My books on manufacturing

My books on manufacturing
My books on manufacturing history

Thursday, May 8, 2025

Portsmouth manufacturing history

 Portsmouth was one of the earliest homes of naval shipbuilding; there is some evidence that Richard the Lionheart's ships taking him on the crusades were built there. Henry VII commissioned the first dry dock in 1495. The Mary Rose was built there as Henry VIII amassed galleons to keep up with the Spanish and Portuguese.

It wasn't only naval shipping, Portsmouth's ships travelled the globe with particular emphasis on trading in spices so much so that a part of the dock area became known as spice island.

Towns which were home to naval dockyards boomed in times of war, but when peace came so did unemployment and poverty. Yet war was never far away, especially with the French who posed a constant threat. In the years following the restoration of the monarchy, in 1665 Sir Bernard de Gomme, Engineer in Chief of all the King's castles reviewed coastal defences and began a fifty year programme in Portsmouth for the defence of the crucially important dockyard. In spite of all this civil engineering, shipbuilding continued notably with the 100 gun Britannia.

Naval harbours were also changing as a result of penal policy. The number of offences punishable by transportation increased with convict numbers beyond the capacity of penal colonies and so prison hulks became a feature in many harbours over filled with inmates in appalling conditions. The first fleet for Australia left in 1787 and began to relieve the pressure just in time to the renewed pressure of war from the French Republic.

Portsmouth, at the time of the Napoleonic wars, was home to naval shipbuilding on a massive scale. There were woodworking shops powered by steam, including engines from Boulton and Watt. Marc Isambard Brunel invented machines for making the thousands of pulley blocks that the navy needed. He collaborated with Henry Maudslay who made the machine tools required. It was a huge enterprise that dominated the town. It was the first example of mass production in Britain.

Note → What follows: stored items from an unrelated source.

-- ==== Sys2Proof/Laws/State.lean ====
section
/-! SUPPORT. Each field of the state under each elementary update: the field that changes and the fields that do not. -/

namespace Sys2Proof.Machine

variable (s : State)

/-! ### setTile -/

@[simp] theorem State.setTile_glb (p : Nat) (x : Tile) : (s.setTile p x).glb = s.glb := rfl
@[simp] theorem State.setTile_pins (p : Nat) (x : Tile) : (s.setTile p x).pins = s.pins := rfl
@[simp] theorem State.setTile_hold (p : Nat) (x : Tile) : (s.setTile p x).hold = s.hold := rfl
@[simp] theorem State.setTile_funcs (p : Nat) (x : Tile) : (s.setTile p x).funcs = s.funcs := rfl
@[simp] theorem State.setTile_tmap (p : Nat) (x : Tile) : (s.setTile p x).tmap = s.tmap := rfl
@[simp] theorem State.setTile_tiles (p : Nat) (x : Tile) : (s.setTile p x).tiles = Tab.put s.tiles p x := rfl
@[simp] theorem State.setTile_sched (p : Nat) (x : Tile) : (s.setTile p x).sched = s.sched := rfl
@[simp] theorem State.setTile_rig (p : Nat) (x : Tile) : (s.setTile p x).rig = s.rig := rfl
@[simp] theorem State.setTile_shadow (p : Nat) (x : Tile) : (s.setTile p x).shadow = s.shadow := rfl
@[simp] theorem State.setTile_bights (p : Nat) (x : Tile) : (s.setTile p x).bights = s.bights := rfl
@[simp] theorem State.setTile_svc (p : Nat) (x : Tile) : (s.setTile p x).svc = s.svc := rfl
@[simp] theorem State.setTile_flash (p : Nat) (x : Tile) : (s.setTile p x).flash = s.flash := rfl
@[simp] theorem State.setTile_journal (p : Nat) (x : Tile) : (s.setTile p x).journal = s.journal := rfl
@[simp] theorem State.setTile_elog (p : Nat) (x : Tile) : (s.setTile p x).elog = s.elog := rfl
@[simp] theorem State.setTile_chans (p : Nat) (x : Tile) : (s.setTile p x).chans = s.chans := rfl
@[simp] theorem State.setTile_exp (p : Nat) (x : Tile) : (s.setTile p x).exp = s.exp := rfl
@[simp] theorem State.setTile_grm (p : Nat) (x : Tile) : (s.setTile p x).grm = s.grm := rfl
@[simp] theorem State.setTile_mesh (p : Nat) (x : Tile) : (s.setTile p x).mesh = s.mesh := rfl
@[simp] theorem State.setTile_hreads (p : Nat) (x : Tile) : (s.setTile p x).hreads = s.hreads := rfl
@[simp] theorem State.setTile_out (p : Nat) (x : Tile) : (s.setTile p x).out = s.out := rfl
@[simp] theorem State.setTile_fresh (p : Nat) (x : Tile) : (s.setTile p x).fresh = s.fresh := rfl
@[simp] theorem State.setTile_pending (p : Nat) (x : Tile) : (s.setTile p x).pending = s.pending := rfl

/-! ### modTile -/

@[simp] theorem State.modTile_glb (p : Nat) (f : Tile → Tile) : (s.modTile p f).glb = s.glb := rfl
@[simp] theorem State.modTile_pins (p : Nat) (f : Tile → Tile) : (s.modTile p f).pins = s.pins := rfl
@[simp] theorem State.modTile_hold (p : Nat) (f : Tile → Tile) : (s.modTile p f).hold = s.hold := rfl
@[simp] theorem State.modTile_funcs (p : Nat) (f : Tile → Tile) : (s.modTile p f).funcs = s.funcs := rfl
@[simp] theorem State.modTile_tmap (p : Nat) (f : Tile → Tile) : (s.modTile p f).tmap = s.tmap := rfl
@[simp] theorem State.modTile_tiles (p : Nat) (f : Tile → Tile) : (s.modTile p f).tiles = Tab.put s.tiles p (f (s.tile p)) := rfl
@[simp] theorem State.modTile_sched (p : Nat) (f : Tile → Tile) : (s.modTile p f).sched = s.sched := rfl
@[simp] theorem State.modTile_rig (p : Nat) (f : Tile → Tile) : (s.modTile p f).rig = s.rig := rfl
@[simp] theorem State.modTile_shadow (p : Nat) (f : Tile → Tile) : (s.modTile p f).shadow = s.shadow := rfl
@[simp] theorem State.modTile_bights (p : Nat) (f : Tile → Tile) : (s.modTile p f).bights = s.bights := rfl
@[simp] theorem State.modTile_svc (p : Nat) (f : Tile → Tile) : (s.modTile p f).svc = s.svc := rfl
@[simp] theorem State.modTile_flash (p : Nat) (f : Tile → Tile) : (s.modTile p f).flash = s.flash := rfl
@[simp] theorem State.modTile_journal (p : Nat) (f : Tile → Tile) : (s.modTile p f).journal = s.journal := rfl
@[simp] theorem State.modTile_elog (p : Nat) (f : Tile → Tile) : (s.modTile p f).elog = s.elog := rfl
@[simp] theorem State.modTile_chans (p : Nat) (f : Tile → Tile) : (s.modTile p f).chans = s.chans := rfl
@[simp] theorem State.modTile_exp (p : Nat) (f : Tile → Tile) : (s.modTile p f).exp = s.exp := rfl
@[simp] theorem State.modTile_grm (p : Nat) (f : Tile → Tile) : (s.modTile p f).grm = s.grm := rfl
@[simp] theorem State.modTile_mesh (p : Nat) (f : Tile → Tile) : (s.modTile p f).mesh = s.mesh := rfl
@[simp] theorem State.modTile_hreads (p : Nat) (f : Tile → Tile) : (s.modTile p f).hreads = s.hreads := rfl
@[simp] theorem State.modTile_out (p : Nat) (f : Tile → Tile) : (s.modTile p f).out = s.out := rfl
@[simp] theorem State.modTile_fresh (p : Nat) (f : Tile → Tile) : (s.modTile p f).fresh = s.fresh := rfl
@[simp] theorem State.modTile_pending (p : Nat) (f : Tile → Tile) : (s.modTile p f).pending = s.pending := rfl

/-! ### modStrand -/

@[simp] theorem State.modStrand_glb (p k : Nat) (f : Strand → Strand) : (s.modStrand p k f).glb = s.glb := rfl
@[simp] theorem State.modStrand_pins (p k : Nat) (f : Strand → Strand) : (s.modStrand p k f).pins = s.pins := rfl
@[simp] theorem State.modStrand_hold (p k : Nat) (f : Strand → Strand) : (s.modStrand p k f).hold = s.hold := rfl
@[simp] theorem State.modStrand_funcs (p k : Nat) (f : Strand → Strand) : (s.modStrand p k f).funcs = s.funcs := rfl
@[simp] theorem State.modStrand_tmap (p k : Nat) (f : Strand → Strand) : (s.modStrand p k f).tmap = s.tmap := rfl
@[simp] theorem State.modStrand_tiles (p k : Nat) (f : Strand → Strand) : (s.modStrand p k f).tiles = Tab.put s.tiles p ((s.tile p).setStrand k (f ((s.tile p).strand k))) := rfl
@[simp] theorem State.modStrand_sched (p k : Nat) (f : Strand → Strand) : (s.modStrand p k f).sched = s.sched := rfl
@[simp] theorem State.modStrand_rig (p k : Nat) (f : Strand → Strand) : (s.modStrand p k f).rig = s.rig := rfl
@[simp] theorem State.modStrand_shadow (p k : Nat) (f : Strand → Strand) : (s.modStrand p k f).shadow = s.shadow := rfl
@[simp] theorem State.modStrand_bights (p k : Nat) (f : Strand → Strand) : (s.modStrand p k f).bights = s.bights := rfl
@[simp] theorem State.modStrand_svc (p k : Nat) (f : Strand → Strand) : (s.modStrand p k f).svc = s.svc := rfl
@[simp] theorem State.modStrand_flash (p k : Nat) (f : Strand → Strand) : (s.modStrand p k f).flash = s.flash := rfl
@[simp] theorem State.modStrand_journal (p k : Nat) (f : Strand → Strand) : (s.modStrand p k f).journal = s.journal := rfl
@[simp] theorem State.modStrand_elog (p k : Nat) (f : Strand → Strand) : (s.modStrand p k f).elog = s.elog := rfl
@[simp] theorem State.modStrand_chans (p k : Nat) (f : Strand → Strand) : (s.modStrand p k f).chans = s.chans := rfl
@[simp] theorem State.modStrand_exp (p k : Nat) (f : Strand → Strand) : (s.modStrand p k f).exp = s.exp := rfl
@[simp] theorem State.modStrand_grm (p k : Nat) (f : Strand → Strand) : (s.modStrand p k f).grm = s.grm := rfl
@[simp] theorem State.modStrand_mesh (p k : Nat) (f : Strand → Strand) : (s.modStrand p k f).mesh = s.mesh := rfl
@[simp] theorem State.modStrand_hreads (p k : Nat) (f : Strand → Strand) : (s.modStrand p k f).hreads = s.hreads := rfl
@[simp] theorem State.modStrand_out (p k : Nat) (f : Strand → Strand) : (s.modStrand p k f).out = s.out := rfl
@[simp] theorem State.modStrand_fresh (p k : Nat) (f : Strand → Strand) : (s.modStrand p k f).fresh = s.fresh := rfl
@[simp] theorem State.modStrand_pending (p k : Nat) (f : Strand → Strand) : (s.modStrand p k f).pending = s.pending := rfl

/-! ### modFunc -/

@[simp] theorem State.modFunc_glb (n : Nat) (f : Func → Func) : (s.modFunc n f).glb = s.glb := rfl
@[simp] theorem State.modFunc_pins (n : Nat) (f : Func → Func) : (s.modFunc n f).pins = s.pins := rfl
@[simp] theorem State.modFunc_hold (n : Nat) (f : Func → Func) : (s.modFunc n f).hold = s.hold := rfl
@[simp] theorem State.modFunc_funcs (n : Nat) (f : Func → Func) : (s.modFunc n f).funcs = Tab.put s.funcs n (f (s.func n)) := rfl
@[simp] theorem State.modFunc_tmap (n : Nat) (f : Func → Func) : (s.modFunc n f).tmap = s.tmap := rfl
@[simp] theorem State.modFunc_tiles (n : Nat) (f : Func → Func) : (s.modFunc n f).tiles = s.tiles := rfl
@[simp] theorem State.modFunc_sched (n : Nat) (f : Func → Func) : (s.modFunc n f).sched = s.sched := rfl
@[simp] theorem State.modFunc_rig (n : Nat) (f : Func → Func) : (s.modFunc n f).rig = s.rig := rfl
@[simp] theorem State.modFunc_shadow (n : Nat) (f : Func → Func) : (s.modFunc n f).shadow = s.shadow := rfl
@[simp] theorem State.modFunc_bights (n : Nat) (f : Func → Func) : (s.modFunc n f).bights = s.bights := rfl
@[simp] theorem State.modFunc_svc (n : Nat) (f : Func → Func) : (s.modFunc n f).svc = s.svc := rfl
@[simp] theorem State.modFunc_flash (n : Nat) (f : Func → Func) : (s.modFunc n f).flash = s.flash := rfl
@[simp] theorem State.modFunc_journal (n : Nat) (f : Func → Func) : (s.modFunc n f).journal = s.journal := rfl
@[simp] theorem State.modFunc_elog (n : Nat) (f : Func → Func) : (s.modFunc n f).elog = s.elog := rfl
@[simp] theorem State.modFunc_chans (n : Nat) (f : Func → Func) : (s.modFunc n f).chans = s.chans := rfl
@[simp] theorem State.modFunc_exp (n : Nat) (f : Func → Func) : (s.modFunc n f).exp = s.exp := rfl
@[simp] theorem State.modFunc_grm (n : Nat) (f : Func → Func) : (s.modFunc n f).grm = s.grm := rfl
@[simp] theorem State.modFunc_mesh (n : Nat) (f : Func → Func) : (s.modFunc n f).mesh = s.mesh := rfl
@[simp] theorem State.modFunc_hreads (n : Nat) (f : Func → Func) : (s.modFunc n f).hreads = s.hreads := rfl
@[simp] theorem State.modFunc_out (n : Nat) (f : Func → Func) : (s.modFunc n f).out = s.out := rfl
@[simp] theorem State.modFunc_fresh (n : Nat) (f : Func → Func) : (s.modFunc n f).fresh = s.fresh := rfl
@[simp] theorem State.modFunc_pending (n : Nat) (f : Func → Func) : (s.modFunc n f).pending = s.pending := rfl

We need to take a step back to understand what was happening. Naval shipbuilding was an ancient trade in which old habits died hard. Sawyers were protective of their back breaking work in the saw pit even though in other countries water powered sawmills were gaining popularity. Small businesses supplying largely hand made pulley blocks were equally protective of their lucrative contracts. The navy's demands were huge and change was needed. The right man at the right time was Samuel Bentham, the brother of the political economist and prison reformer Jeremy Bentham. Samuel was put in charge of the dock yard and set about radical changes.

1840 saw the French employ steam power for their battleships and Portsmouth needed to follow suite. A separate area was set aside and the necessary skills recruited. I write in How Britain Shaped the Manufacturing World of the transition to iron and steel hulls propelled by steam power.

With the navy and military the overwhelmingly dominant employer, its importance is underlined by the growth in population from 30,000 in 1801 to 260,000 in 1931.

Portsmouth docks served the Royal Navy in two world wars. In 1905 the yard launched the Dreadnaught which rendered obsolete the capital ships of the world's navies. It went on to launch one of the largest ships ever built in Portsmouth at 27,500 tons the Queen Elizabeth and the 25,000 ton Iron Duke in 1914. In recent years the building and maintenance of naval ships has fallen more and more to the private sector in companies such as Babcock International and BAE Systems Marine.

Employment in naval activity declined from some 22,000 in 1945 to 6,500 in 1985. Nevertheless, Portsmouth has attracted other major employers. Top of the list must come IBM with their UK Headquarters but followed by the Inland Revenue computer centre, the Board of Trade and Zurich Insurance.

Further reading:

James Cramer, The Book of Portsmouth (Buckingham: Barracuda Books, 1985)

Saturday, May 3, 2025

Reading manufacturing history

 Reading enjoyed the twin advantages of being in a fertile agricultural county and being positioned on major lines of communication. It was on the river Thames and in the late eighteenth and early nineteenth centuries was linked by canals to the Midlands and the West Country; the image is of a lock in the Kennet and Avon canal. Importantly Reading was on the main road route from London to Bristol when the latter was booming with overseas trade.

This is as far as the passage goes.